TASK REQUIREMENTS:
Once you find the line containing "intro h r q c e hc he", please retype it and every line after it to the end of the entries, exactly and with nothing added.

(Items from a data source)
• • • • •

-- ==== Sys2Proof/Proofs/SpecialRegisters.lean ====
section
/-! PROOF. RDS and WRS (R49, R50, R185, R296, R302): one value for all, the index as a form, each thread's FPCTL, and each selector written. -/

namespace Sys2Proof.Machine

/-! ### Words that complete -/

/-- A word whose own meaning completes with the state and group `post`. -/
theorem completes_of_runWord {i : Instr} {sh : Env → Shape} {f : State → Env → Eff} {pre : State → Env → Prop}
    {post : State → Env → State × Env} (hi : ∀ s, exec i s = s.runWord sh f)
    (hf : ∀ s e, pre s e → f s e = .done (post s e).1 (post s e).2) : Completes i sh pre post :=
  fun s _ he hp => (hi s).trans (runWord_done he (hf _ _ hp))

/-! ### RDS (R49, R185, R302) -/

theorem exec_rds (d : RegN) (wide : Bool) (r : SpecialReg) (s : State) :
    exec (.rds d wide r) s = s.runWord
      (fun e => { dsts := regsOf wide d.toNat
                  lat := if r = .cyc then none else some 1
                  pre := if privileged r && e.level == .kernel then some 4 else none }) fun s e =>
      match r with
      | .cyc => s.cycWord e d.toNat wide
      | .index => e.put s d.toNat (e.formWord wide (formRes wide e.grp.lo 1) fun p => (e.index p : Int))
      | .fpctl => e.put s d.toNat (e.memberWord wide fun p => ((e.grp.lane p).fpctl.toNat : Int))
      | r => .done s (e.write d.toNat (e.sameWord wide (s.special e r))) := rfl

/-- Every selector but INDEX, FPCTL and CYC is one value for all members. -/
theorem exec_rds_special (d : RegN) (wide : Bool) {r : SpecialReg} (hc : r ≠ .cyc) (hi : r ≠ .index) (hf : r ≠ .fpctl)
    (s : State) :
    exec (.rds d wide r) s = s.runWord
      (fun e => { dsts := regsOf wide d.toNat, lat := some 1
                  pre := if privileged r && e.level == .kernel then some 4 else none }) fun s e =>
      .done s (e.write d.toNat (e.sameWord wide (s.special e r))) := by
  rw [exec_rds, if_neg hc]
  cases r
  case cyc => exact absurd rfl hc
  case index => exact absurd rfl hi
  case fpctl => exact absurd rfl hf
  all_goals rfl

theorem exec_rds_index (d : RegN) (wide : Bool) (s : State) :
    exec (.rds d wide .index) s = s.runWord (fun _ => { dsts := regsOf wide d.toNat }) fun s e =>
      e.put s d.toNat (e.formWord wide (formRes wide e.grp.lo 1) fun p => (e.index p : Int)) := rfl

theorem exec_rds_fpctl (d : RegN) (wide : Bool) (s : State) :
    exec (.rds d wide .fpctl) s = s.runWord (fun _ => { dsts := regsOf wide d.toNat }) fun s e =>
      e.put s d.toNat (e.memberWord wide fun p => ((e.grp.lane p).fpctl.toNat : Int)) := rfl

/-- The threads of a span share one FPCTL. -/
theorem lane_fpctl_span {g : Grp} (hs : g.span = true) (p q : Nat) : (g.lane p).fpctl = (g.lane q).fpctl := by
  simp only [Grp.lane, hs, if_true]
  cases g.lanes.find? fun x => x.lane == 0 <;> rfl

/-- A word of one value per member, where a span's members agree: it completes with each thread's value. -/
theorem memberWord_run {i : Instr} {sh : Shape} {d : RegN} {wide : Bool} {v : Env → Nat → Int}
    (hi : ∀ s, exec i s = s.runWord (fun _ => sh) fun s e => e.put s d.toNat (e.memberWord wide (v e)))
    (hv : ∀ e p q, e.grp.span = true → v e p = v e q) : LaneWord i sh d wide (fun e => e.grp.span) v := by
  intro s e he
  obtain ⟨ha, hm⟩ := he.acting
  refine ⟨fun _ => ?done, fun hl hs => absurd (.inl hs) hl⟩
  generalize hx : (s.prepare e sh).2 = x at *
  by_cases hsame : (x.solo || x.members.all fun p => v x p == v x x.first) = true
  case pos =>
    have hsome : x.memberWord wide (v x) = some (x.sameWord wide (v x x.first)) := by
      simp only [Env.memberWord, hsame, Bool.not_true, Bool.and_false, Bool.false_eq_true, if_false, if_true]
    refine ⟨_, sameWord_wide x wide (v x x.first), fun p hp => ?_, ?_⟩
    · rw [(sameWord_at ha (hm ▸ hp)).2]
      congr 1
      rcases Bool.or_eq_true_iff.mp hsame with hsolo | hall
      · rw [← hm, ha.solo hsolo, List.mem_singleton] at hp
        subst hp
        simp [Env.first, hsolo]
      · exact (by simpa using List.all_eq_true.mp hall p (hm ▸ hp) : v x p = v x x.first).symm
    · rw [hi, runWord_done (sh := fun _ => sh) he (by rw [hx, hsome, Env.put])]
  case neg =>
    have hspan : x.grp.span = false := by
      by_contra h
      simp only [Bool.not_eq_false] at h
      exact hsame (by simp [List.all_eq_true, hv x _ x.first h])
    have hsome : x.memberWord wide (v x) = some (lanesRes wide (v x)) := by
      simp only [Env.memberWord, hspan, hsame, Bool.false_and, Bool.false_eq_true, if_false]
    refine ⟨_, by cases wide <;> rfl, fun p hp => (lanesRes_at (ha.lanes (.inl hspan) p (hm ▸ hp))).2, ?_⟩
    rw [hi, runWord_done (sh := fun _ => sh) he (by rw [hx, hsome, Env.put])]

/-- Settles O22: one value for all, the index as a form, or each thread's FPCTL. -/
theorem specialRegisterReads : Obligations.SpecialRegisterReads := by
  intro d wide r
  refine ⟨fun hc hi hf s e he => ?same, ?index, ?fpctl⟩
  case same =>
    obtain ⟨ha, hm⟩ := he.acting
    refine ⟨_, sameWord_wide _ wide _, fun p hp => ?_,
      (exec_rds_special d wide hc hi hf s).trans (runWord_done he rfl)⟩
    rw [(sameWord_at ha (hm ▸ hp)).2]
    cases r <;> rfl
  case index =>
    rintro rfl
    refine formWord_run (exec_rds_index d wide) fun e f _ hs hf p _ => ?_
    cases hf
    simp [Env.index, hs]
  case fpctl =>
    rintro rfl
    exact memberWord_run (exec_rds_fpctl d wide) fun e p q hs => by rw [lane_fpctl_span hs p q]

/-! ### WRS (R50, R185, R296, R302) -/

section
variable (a : RegN) (wide : Bool)

theorem exec_wrs_fpctl (s : State) :
    exec (.wrs a wide .fpctl) s = s.runWord
      (fun e => { srcs := regsOf wide a.toNat, pre := wrsTrap .fpctl e }) fun s e =>
      if e.grp.span && !(e.solo || e.uniform wide a.toNat) then .expand
      else .done s (e.setFpctl fun p => BitVec.ofNat 3 (e.val wide a.toNat p)) := rfl

theorem exec_wrs_ctxd (s : State) :
    exec (.wrs a wide .ctxd) s = s.runWord (fun e => { srcs := regsOf wide a.toNat, pre := wrsTrap .ctxd e }) fun s e =>
      if e.val wide a.toNat e.first = 0 then .done (s.putCtx (e.core - Config.cores) none) e
      else match s.descriptor e.ppart (e.val wide a.toNat e.first) with
        | none => .trap 16 (BitVec.ofNat 64 (e.val wide a.toNat e.first)) 1
        | some c => .done (s.putCtx (e.core - Config.cores) (some c)) (e.setFpctl fun _ => c.fpctlDef) := rfl

theorem exec_wrs_tpc (s : State) :
    exec (.wrs a wide .tpc) s = s.runWord (fun e => { srcs := regsOf wide a.toNat, pre := wrsTrap .tpc e }) fun s e =>
      match e.who with
      | .hand tid _ _ =>
        let n := BitVec.ofNat 64 (e.val wide a.toNat e.first)
        .done { s with traps := mapIf (·.tid == tid) (fun (t : TrapCtx) => { t with tpc := n }) s.traps } e
      | .ccHand c => .done (s.onCc c fun k => { k with trap := k.trap.map fun (t : TrapCtx) =>
          { t with tpc := BitVec.ofNat 64 (e.val wide a.toNat e.first) } }) e
      | _ => .done s e := rfl

end

/-- Settles O23: each selector that WRS may write, case by case. -/
theorem specialRegisterWrites : Obligations.SpecialRegisterWrites := by
  intro a wide
  refine ⟨?fpctl, ?fpctlExpands, ?noContext, fun c => ?context, ?badContext, fun tid g l => ?tpc, fun c => ?tpcControl⟩
  case fpctl =>
    refine completes_of_runWord (exec_wrs_fpctl a wide) fun s e h => if_neg ?_
    rcases h with (h | h) | h <;> simp [h]
  case fpctlExpands =>
    refine expands_of_runWord (exec_wrs_fpctl a wide) fun s e ⟨hl, hu⟩ => if_pos ?_
    simp only [Env.laned, not_or, Bool.not_eq_false, Bool.not_eq_true] at hl
    simp [hl, hu]
  case noContext => exact completes_of_runWord (exec_wrs_ctxd a wide) fun s e h => if_pos h
  case context =>
    refine completes_of_runWord (exec_wrs_ctxd a wide) fun s e ⟨h0, hd⟩ => (if_neg h0).trans ?_
    rw [hd]
    rfl
  case badContext =>
    refine traps_of_runWord (exec_wrs_ctxd a wide) fun s e ⟨h0, hd⟩ => ⟨1, (if_neg h0).trans ?_⟩
    rw [hd]
  case tpc =>
    refine completes_of_runWord (exec_wrs_tpc a wide) fun s e hw => ?_
    rw [hw]
  case tpcControl =>
    refine completes_of_runWord (exec_wrs_tpc a wide) fun s e hw => ?_
    rw [hw]

end Sys2Proof.Machine
end

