/-! ### O31: a load word -/

/-- The state of a span's load: the word completes in the sheaf of each window. -/
def spreadLoads (sh : Shape) (d : RegN) (z : Nat) (f : Nat → List Res) (u : State) (x : Env) (all : List Elem) : State :=
  ((upto (u.nextId + 1) x.grp.windows.length).zip x.grp.windows).foldl (fun v (gid, w) =>
    match v.env? (x.inGroup gid ((x.grp.windowLanes w).headD 0)) with
    | none => v
    | some k => v.settleEff k sh (v.access (k.writeRun d (f w)) k sh 0 0 z (windowElems x all w)))
    (u.expandGrp x)

/-- What the statement says of a load word. -/
def LoadReads (i : Instr) (d a : RegN) (off : BitVec 8) (ka : Bool) (st : BitVec 2) (z regs : Nat)
    (sign acq const : Bool) : Prop :=
  ∀ (s t : State) (e : Env) (all : List Elem), Executes s (loadShape d a ka st regs) e → e.members ≠ [] →
    let x := (s.prepare e (loadShape d a ka st regs)).2
    let k := (s.prepare e (loadShape d a ka st regs)).1.checks x ⟨z, z, false, .read, 0⟩ x.members (offsetAddr a off z x)
    let one := loadOnce a const t x all
    let els := loadEls one all
    let value (p : Nat) : W64 × W64 := look (t.readAll x z acq els).2 (if one then x.first else p) (0, 0)
    (∀ c v n, k = .bad (.trap c v n) → exec i s = .next (s.trapWord e c v n)) ∧
    (∀ u f l c v ps, k = .bad (.fault u f l c v ps) → exec i s = .next (u.dataFault e f l c v ps)) ∧
    (k = .ok t all → t.parks x els z = true → exec i s = .next (t.onUnit e.who fun u => { u with stat := .parked })) ∧
    (k = .ok t all → LoadFree t x z acq one els all →
      ((x.grp.span = false ∨ one = true) → LoadHolds regs sign z value (fun rs =>
        exec i s = .next ((loadAfter t x z acq els all).performed (x.writeRun d rs) x e.grp (loadShape d a ka st regs) 0 0 z
          all)) id e.members) ∧
      (x.grp.span = true → one = false →
        ∃ f : Nat → List Res, (∀ w, LoadHolds regs sign z value (fun rs => f w = rs) (fun p => 32 * w + p - x.grp.lo)
            (upto 0 32)) ∧
          exec i s = .next (spreadLoads (loadShape d a ka st regs) d z f (loadAfter t x z acq els all) x all)))

/-- Every element of a load that reads once lies at the first one's address. -/
theorem shared_of_once {s t : State} {x : Env} {a : RegN} {off : BitVec 8} {z : Nat} {const : Bool} {all : List Elem}
    (hx : Acting x) (hc : s.checks x ⟨z, z, false, .read, 0⟩ x.members (offsetAddr a off z x) = .ok t all)
    (h : ∀ y ∈ loadEls (loadOnce a const t x all) all, x.sharedAt y = false) : ∀ y ∈ all, x.sharedAt y = false := by
  obtain ⟨-, -, hpos, hels⟩ := checks_ok hc
  have hmem : ∀ y ∈ all, y.pos ∈ x.members := fun y hy => hpos ▸ List.mem_map_of_mem hy
  cases hone : loadOnce a const t x all with
  | false =>
    rw [hone] at h
    exact h
  | true =>
    rw [hone] at h
    have hva : ∀ y ∈ all, ∀ w ∈ all, y.va = w.va := by
      intro y hy w hw
      rw [(hels y hy).1, (hels w hw).1]
      unfold offsetAddr
      cases hs : x.solo with
      | true =>
        have h0 : x.members = [0] := by
          unfold Env.members
          rw [hs]
          rfl
        have hy0 := hmem y hy
        have hw0 := hmem w hw
        rw [h0, List.mem_singleton] at hy0 hw0
        rw [hy0, hw0]
      | false =>
        have hu : x.uniform true a.toNat = true := by
          unfold loadOnce at hone
          rw [hs, Bool.false_or] at hone
          simp only [Bool.and_eq_true] at hone
          exact hone.1.2
        rw [uniform_val hu (hx.range hs _ (hmem y hy)) (hx.range hs _ (hmem w hw))]
    intro y hy
    cases all with
    | nil => cases hy
    | cons w r =>
      have hw := h w (List.mem_cons_self ..)
      have heq := hva y hy w (List.mem_cons_self ..)
      unfold Env.sharedAt at hw ⊢
      rw [heq]
      exact hw

theorem load_reads {i : Instr} {op : LoadOp} {d a : RegN} {off : BitVec 8} {ka : Bool} {st : BitVec 2} (ho : op.Plain)
    (hi : ∀ s, exec i s = s.load op d a off ka st) :
    LoadReads i d a off ka st op.z op.regs op.sign op.acq op.const := by
  intro s t e all he hne x k one els value
  obtain ⟨hx, hmem⟩ := he.acting
  have hrun : exec i s = s.runWord (fun _ => loadShape d a ka st op.regs)
      (loadEff op (loadShape d a ka st op.regs) d a off) := (hi s).trans (load_run ..)
  have heff : ∀ c, k = c → loadEff op (loadShape d a ka st op.regs) d a off
      (s.prepare e (loadShape d a ka st op.regs)).1 (s.prepare e (loadShape d a ka st op.regs)).2 =
      match c with
      | .bad y => y
      | .ok t all => loadOn op (loadShape d a ka st op.regs) d a t (s.prepare e (loadShape d a ka st op.regs)).2 all := by
    rintro c rfl
    rfl
  have hone4 : op.regs = 4 → one = true → x.solo = true := fun hr h => by
    have h' : (x.solo || (op.const && x.whole && x.uniform true a.toNat && !t.ownView x all)) = true := h
    rw [(ho.quad hr).2] at h'
    simpa using h'
  refine ⟨fun c v n hb => ?_, fun u f l c v ps hb => ?_, fun hok hp => ?_, fun hok hfree => ?_⟩
  · exact hrun.trans (runWord_trap (sh := fun _ => loadShape d a ka st op.regs) he.acts he.clear (heff _ hb))
  · have h := heff _ hb
    rw [hrun]
    unfold State.runWord
    simp only [he.acts, he.clear, h]
  · have h : loadEff op (loadShape d a ka st op.regs) d a off
      (s.prepare e (loadShape d a ka st op.regs)).1 (s.prepare e (loadShape d a ka st op.regs)).2 = .hold t .parked :=
      (heff _ hok).trans (if_pos hp)
    rw [hrun]
    unfold State.runWord
    simp only [he.acts, he.clear, h]
  · obtain ⟨-, -, hpos, -⟩ := checks_ok hok
    have hall : ∀ y ∈ all, y.pos ∈ x.members := fun y hy => hpos ▸ List.mem_map_of_mem hy
    have hels : ∀ y ∈ els, y.pos ∈ x.members := fun y hy => hall y (by
      revert hy
      unfold els loadEls
      split
      · exact List.mem_of_mem_take
      · exact id)
    have ⟨_, _, _, _, _, _, _, hown⟩ := hfree
    have hred : (x.launch.map Launch.redundant).getD false = false ∨ op.acq = false ∧ ∀ y ∈ all, x.sharedAt y = false :=
      hown.imp_right fun h => ⟨h.1, shared_of_once hx hok h.2⟩
    have hput : loadEff op (loadShape d a ka st op.regs) d a off
        (s.prepare e (loadShape d a ka st op.regs)).1 (s.prepare e (loadShape d a ka st op.regs)).2 =
        (loadAfter t x op.z op.acq els all).loadPut x (loadShape d a ka st op.regs) op d.toNat one all value :=
      ((heff _ hok).trans (loadOn_free hfree)).trans (loadNow_own hels hred)
    refine ⟨fun h => ?_, fun hspan hone => ?_⟩
    · have hrun' : exec i s = .next ((loadAfter t x op.z op.acq els all).performed
          (x.writeRun d (op.results x one value)) x e.grp (loadShape d a ka st op.regs) 0 0 op.z all) := by
        refine hrun.trans (runWord_access he (hput.trans ?_))
        unfold State.loadPut
        rw [put_results]
        refine if_pos ?_
        rcases h with h | h <;> simp [h]
      by_cases hlanes : one = false ∨ op.regs = 4
      · refine results_lanes ho x (fun p hp => ?_) hlanes hrun'
        rw [← hmem] at hp
        refine hx.lanes ?_ p hp
        rcases h with h | h
        · exact .inl h
        · exact .inr (hone4 (hlanes.resolve_left (by simp [h])) h)
      · obtain ⟨h1, h4⟩ := not_or.mp hlanes
        have h1 : one = true := by simpa using h1
        rw [← hmem]
        rw [h1] at hrun'
        refine results_same hx h4 (fun p => ?_) hrun'
        simp only [value, h1, if_true]
    · refine ⟨fun w => op.results x false fun p => value (32 * w + p - x.grp.lo), fun w =>
        results_lanes ho x (fun p hp => by rw [mem_upto] at hp; omega) (.inl rfl) rfl, ?_⟩
      refine hrun.trans (runWord_moved (sh := fun _ => loadShape d a ka st op.regs) he.acts he.clear (hput.trans ?_))
      unfold State.loadPut
      rw [hone, if_neg (by simp [hspan])]
      unfold State.eachSheaf spreadLoads
      simp only [put_results]
      rfl
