theorem laNew_words (m b c : Nat) (hm : m < 2 ^ 32) (hb : b < 2 ^ 32) :
    let signed (f : Int → Int → Int) (x : Nat) : Prop := x < 2 ^ 32 ∧ sext 32 x = f (sext 32 m) (sext 32 b)
    laNew 0 m b c = (m + b) % 2 ^ 32 ∧ signed min (laNew 1 m b c) ∧ signed max (laNew 2 m b c) ∧
    laNew 3 m b c = min m b ∧ laNew 4 m b c = max m b ∧ laNew 5 m b c = m &&& b ∧ laNew 6 m b c = m ||| b ∧
    laNew 7 m b c = m ^^^ b ∧ laNew 8 m b c = b ∧ laNew 9 m b c = (if m = c then b else m) ∧
    laNew 16 m b c = (m + b) % 2 ^ 32 ∧ signed min (laNew 17 m b c) ∧ signed max (laNew 18 m b c) ∧
    laNew 19 m b c = m &&& b ∧ laNew 20 m b c = m ||| b ∧ laNew 21 m b c = m ^^^ b ∧
    (let sum (f : Fmt) (x y : Nat) : Nat := f.roundRn (FV.add .rn (f.value x) (f.value y))
     (∀ op, op = 10 ∨ op = 22 → laNew op m b c = sum .f32 m b ∧
       ((Fmt.f32.value m).isNan = true ∨ (Fmt.f32.value b).isNan = true → laNew op m b c = 0x7FC00000)) ∧
     laNew 23 m b c % 2 ^ 16 = sum .bf16 (m % 2 ^ 16) (b % 2 ^ 16) ∧
     laNew 23 m b c / 2 ^ 16 = sum .bf16 (m / 2 ^ 16) (b / 2 ^ 16)) ∧
    ∀ p q : Nat, p < 2 ^ 64 → q < 2 ^ 64 → laNew 11 p q c = (p + q) % 2 ^ 64 ∧ laNew 12 p q c = q ∧
      laNew 13 p q c = (if p = c then q else p) := by
  intro signed
  obtain ⟨hmin, hmax⟩ := signed_pick hm hb
  have hsum : ∀ n, wrap n ((m : Int) + b) = (m + b) % 2 ^ n := fun n => wrap_add n m b
  refine ⟨wrap_add 32 m b, hmin, hmax, rfl, rfl, rfl, rfl, rfl, rfl, rfl, wrap_add 32 m b, hmin, hmax, rfl, rfl, rfl,
    ⟨fun op hop => ?_, ?_⟩, fun p q _ _ => ⟨wrap_add 64 p q, rfl, rfl⟩⟩
  · rcases hop with rfl | rfl <;> exact ⟨rfl, addF_nan⟩
  · have h23 : laNew 23 m b c =
        addF .bf16 (m % 2 ^ 16) (b % 2 ^ 16) + 2 ^ 16 * addF .bf16 (m / 2 ^ 16) (b / 2 ^ 16) := rfl
    have hlo : addF .bf16 (m % 2 ^ 16) (b % 2 ^ 16) < 2 ^ 16 := round_bf16_lt _
    rw [h23]
    refine ⟨?_, ?_⟩
    · show _ = addF .bf16 (m % 2 ^ 16) (b % 2 ^ 16)
      rw [Nat.add_mul_mod_self_left, Nat.mod_eq_of_lt hlo]
    · show _ = addF .bf16 (m / 2 ^ 16) (b / 2 ^ 16)
      rw [Nat.add_mul_div_left _ _ (by decide), Nat.div_eq_of_lt hlo, Nat.zero_add]

/-! ### O34: registers that a result leaves alone -/

/-- Pair forms stand in even registers. -/
def Grp.EvenPairs (g : Grp) : Prop := ∀ k b s, (g.cell k).kind = .f64 b s → k % 2 = 0

/-- A register starts no pair form. -/
def Grp.Unpaired (g : Grp) (n : Nat) : Prop :=
  (∃ b s, (g.cell n).kind = .f64 b s) → (g.cell (n + 1)).kind ≠ .f64hi

theorem unpaired_of_kind {g : Grp} {n : Nat} (h : ∀ b s, (g.cell n).kind ≠ .f64 b s) : g.Unpaired n :=
  fun ⟨b, s, hk⟩ => absurd hk (h b s)

/-- Replacing a register that starts no pair form by another such leaves what every other register reads as. -/
theorem val_setCell_ne {g : Grp} {n r : Nat} {c : RegCell} (hc : ∀ b s, c.kind ≠ .f64 b s) (hg : g.Unpaired n)
    (hr : r ≠ n) (p : Nat) : (g.setCell n c).val r p = g.val r p := by
  rw [val_eq_value, val_eq_value, cell_setCell_ne (Ne.symm hr)]
  by_cases hn : n = r - 1
  · have hr' : n + 1 = r := by omega
    subst hn
    rw [cell_setCell]
    split
    · by_cases hf : ∃ b s, (g.cell (r - 1)).kind = .f64 b s
      · have hk := hg hf
        rw [hr'] at hk
        cases hkr : (g.cell r).kind with
        | f64hi => exact absurd hkr hk
        | f32 => rfl
        | f64 => rfl
        | e => rfl
      · exact value_behind _ hc (fun b s hk => hf ⟨b, s, hk⟩) p
    · rfl
  · rw [cell_setCell_ne hn]

/-- Taking a pair apart makes no pair form. -/
theorem unpair_kinds {g : Grp} (n k : Nat) : ((g.unpair n).cell k).kind = (g.cell k).kind ∨ ((g.unpair n).cell k).kind.single := by
  have hset : ∀ (h : Grp) (r : Nat) (c : RegCell), c.kind.single →
      ((h.setCell r c).cell k).kind = (h.cell k).kind ∨ ((h.setCell r c).cell k).kind.single := by
    intro h r c hc
    rw [cell_setCell]
    split
    · exact .inr hc
    · exact .inl rfl
  have hset2 : ∀ (h : Grp) (r q : Nat) (c e : RegCell), c.kind.single → e.kind.single →
      (((h.setCell r c).setCell q e).cell k).kind = (h.cell k).kind ∨
        (((h.setCell r c).setCell q e).cell k).kind.single := by
    intro h r q c e hc he
    rcases hset (h.setCell r c) q e he with h1 | h1
    · rw [h1]
      exact hset h r c hc
    · exact .inr h1
  unfold Grp.unpair
  simp only
  split
  next b s _ _ =>
    refine hset2 g _ _ _ _ ?_ trivial
    cases g.form32 (n - n % 2 + 1) <;> trivial
  next =>
    split
    · exact hset2 g _ _ _ _ trivial trivial
    · exact hset g _ _ trivial
  next => exact hset g _ _ trivial
  next => exact .inl rfl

• • • • •

SOLUTION TO THIS TASK:
    intro h r q c e hc he
    rcases hset (h.setCell r c) q e he with h1 | h1
    · rw [h1]
      exact hset h r c hc
    · exact .inr h1
  unfold Grp.unpair
  simp only
  split
  next b s _ _ =>
    refine hset2 g _ _ _ _ ?_ trivial
    cases g.form32 (n - n % 2 + 1) <;> trivial
  next =>
    split
    · exact hset2 g _ _ _ _ trivial trivial
    · exact hset g _ _ trivial
  next => exact hset g _ _ trivial
  next => exact .inl rfl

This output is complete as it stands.